:: Task to complete ::
Which lines run from the line with "k).straps = s.straps := rfl" through the line with "k).reserved = s.reserved := rfl" in the entries below? Print them exactly, both ends included, and nothing more.

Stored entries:
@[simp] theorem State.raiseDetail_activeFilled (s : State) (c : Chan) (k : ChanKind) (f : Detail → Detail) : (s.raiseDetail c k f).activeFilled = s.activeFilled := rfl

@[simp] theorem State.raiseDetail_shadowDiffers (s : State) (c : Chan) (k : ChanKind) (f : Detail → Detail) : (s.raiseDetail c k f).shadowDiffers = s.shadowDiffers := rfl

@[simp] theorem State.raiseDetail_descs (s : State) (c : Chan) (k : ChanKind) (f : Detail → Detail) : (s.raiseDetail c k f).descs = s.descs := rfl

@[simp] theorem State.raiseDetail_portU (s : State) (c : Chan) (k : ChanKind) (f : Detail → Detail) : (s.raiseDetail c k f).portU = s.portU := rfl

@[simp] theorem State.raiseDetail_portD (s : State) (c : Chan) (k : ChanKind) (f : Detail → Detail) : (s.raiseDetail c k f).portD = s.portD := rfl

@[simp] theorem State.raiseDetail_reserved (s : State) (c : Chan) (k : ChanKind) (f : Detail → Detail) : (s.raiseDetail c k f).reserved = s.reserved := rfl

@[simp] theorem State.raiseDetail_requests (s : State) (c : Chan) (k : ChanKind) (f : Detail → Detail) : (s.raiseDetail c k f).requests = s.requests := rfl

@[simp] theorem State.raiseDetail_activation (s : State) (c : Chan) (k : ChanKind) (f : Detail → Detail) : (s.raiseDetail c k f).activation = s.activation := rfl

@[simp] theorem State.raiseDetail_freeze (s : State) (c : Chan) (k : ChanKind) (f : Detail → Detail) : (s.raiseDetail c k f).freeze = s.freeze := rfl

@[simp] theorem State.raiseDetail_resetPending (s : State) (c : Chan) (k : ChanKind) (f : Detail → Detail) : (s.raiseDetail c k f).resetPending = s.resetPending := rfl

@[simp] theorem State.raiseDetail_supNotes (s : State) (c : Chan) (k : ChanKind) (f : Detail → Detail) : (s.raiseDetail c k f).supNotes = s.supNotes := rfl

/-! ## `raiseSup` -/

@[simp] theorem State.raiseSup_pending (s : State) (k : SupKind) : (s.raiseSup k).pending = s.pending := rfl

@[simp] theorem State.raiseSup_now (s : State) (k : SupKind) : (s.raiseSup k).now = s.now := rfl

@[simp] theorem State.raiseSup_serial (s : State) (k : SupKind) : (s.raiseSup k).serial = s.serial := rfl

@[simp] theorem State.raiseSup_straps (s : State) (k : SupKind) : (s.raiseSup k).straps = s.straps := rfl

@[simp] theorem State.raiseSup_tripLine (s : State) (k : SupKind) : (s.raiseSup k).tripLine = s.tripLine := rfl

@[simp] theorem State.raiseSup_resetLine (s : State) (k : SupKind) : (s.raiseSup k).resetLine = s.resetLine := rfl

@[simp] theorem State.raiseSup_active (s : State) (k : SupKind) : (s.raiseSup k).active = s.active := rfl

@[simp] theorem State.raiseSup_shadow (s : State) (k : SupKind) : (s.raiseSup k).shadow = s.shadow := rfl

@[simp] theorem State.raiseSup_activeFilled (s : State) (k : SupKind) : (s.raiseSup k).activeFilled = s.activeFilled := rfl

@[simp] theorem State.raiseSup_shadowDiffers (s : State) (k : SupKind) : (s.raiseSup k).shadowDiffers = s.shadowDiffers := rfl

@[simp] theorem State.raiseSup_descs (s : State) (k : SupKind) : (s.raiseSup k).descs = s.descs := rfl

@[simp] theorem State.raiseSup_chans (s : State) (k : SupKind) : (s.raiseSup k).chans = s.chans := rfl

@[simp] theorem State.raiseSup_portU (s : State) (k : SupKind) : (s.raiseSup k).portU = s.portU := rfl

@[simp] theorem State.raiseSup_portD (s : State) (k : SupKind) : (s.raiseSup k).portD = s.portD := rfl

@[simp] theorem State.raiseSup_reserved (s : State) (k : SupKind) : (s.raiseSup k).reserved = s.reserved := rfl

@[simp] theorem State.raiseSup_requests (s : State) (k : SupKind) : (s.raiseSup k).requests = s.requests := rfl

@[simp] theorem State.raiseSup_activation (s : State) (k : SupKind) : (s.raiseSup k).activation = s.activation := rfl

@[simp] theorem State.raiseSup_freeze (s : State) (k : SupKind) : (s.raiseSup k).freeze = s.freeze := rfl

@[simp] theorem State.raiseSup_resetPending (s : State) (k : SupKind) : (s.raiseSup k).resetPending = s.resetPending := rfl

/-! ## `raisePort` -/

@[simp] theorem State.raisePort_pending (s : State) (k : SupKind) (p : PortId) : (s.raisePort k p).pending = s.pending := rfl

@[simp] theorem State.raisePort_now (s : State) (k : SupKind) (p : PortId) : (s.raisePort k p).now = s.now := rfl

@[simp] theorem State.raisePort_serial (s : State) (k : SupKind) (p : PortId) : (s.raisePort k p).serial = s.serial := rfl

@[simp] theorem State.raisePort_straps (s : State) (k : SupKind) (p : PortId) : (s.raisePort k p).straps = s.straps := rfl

:: Solution to this task ::
@[simp] theorem State.raiseSup_straps (s : State) (k : SupKind) : (s.raiseSup k).straps = s.straps := rfl

@[simp] theorem State.raiseSup_tripLine (s : State) (k : SupKind) : (s.raiseSup k).tripLine = s.tripLine := rfl

@[simp] theorem State.raiseSup_resetLine (s : State) (k : SupKind) : (s.raiseSup k).resetLine = s.resetLine := rfl

@[simp] theorem State.raiseSup_active (s : State) (k : SupKind) : (s.raiseSup k).active = s.active := rfl

@[simp] theorem State.raiseSup_shadow (s : State) (k : SupKind) : (s.raiseSup k).shadow = s.shadow := rfl

@[simp] theorem State.raiseSup_activeFilled (s : State) (k : SupKind) : (s.raiseSup k).activeFilled = s.activeFilled := rfl

@[simp] theorem State.raiseSup_shadowDiffers (s : State) (k : SupKind) : (s.raiseSup k).shadowDiffers = s.shadowDiffers := rfl

@[simp] theorem State.raiseSup_descs (s : State) (k : SupKind) : (s.raiseSup k).descs = s.descs := rfl

@[simp] theorem State.raiseSup_chans (s : State) (k : SupKind) : (s.raiseSup k).chans = s.chans := rfl

@[simp] theorem State.raiseSup_portU (s : State) (k : SupKind) : (s.raiseSup k).portU = s.portU := rfl

@[simp] theorem State.raiseSup_portD (s : State) (k : SupKind) : (s.raiseSup k).portD = s.portD := rfl

@[simp] theorem State.raiseSup_reserved (s : State) (k : SupKind) : (s.raiseSup k).reserved = s.reserved := rfl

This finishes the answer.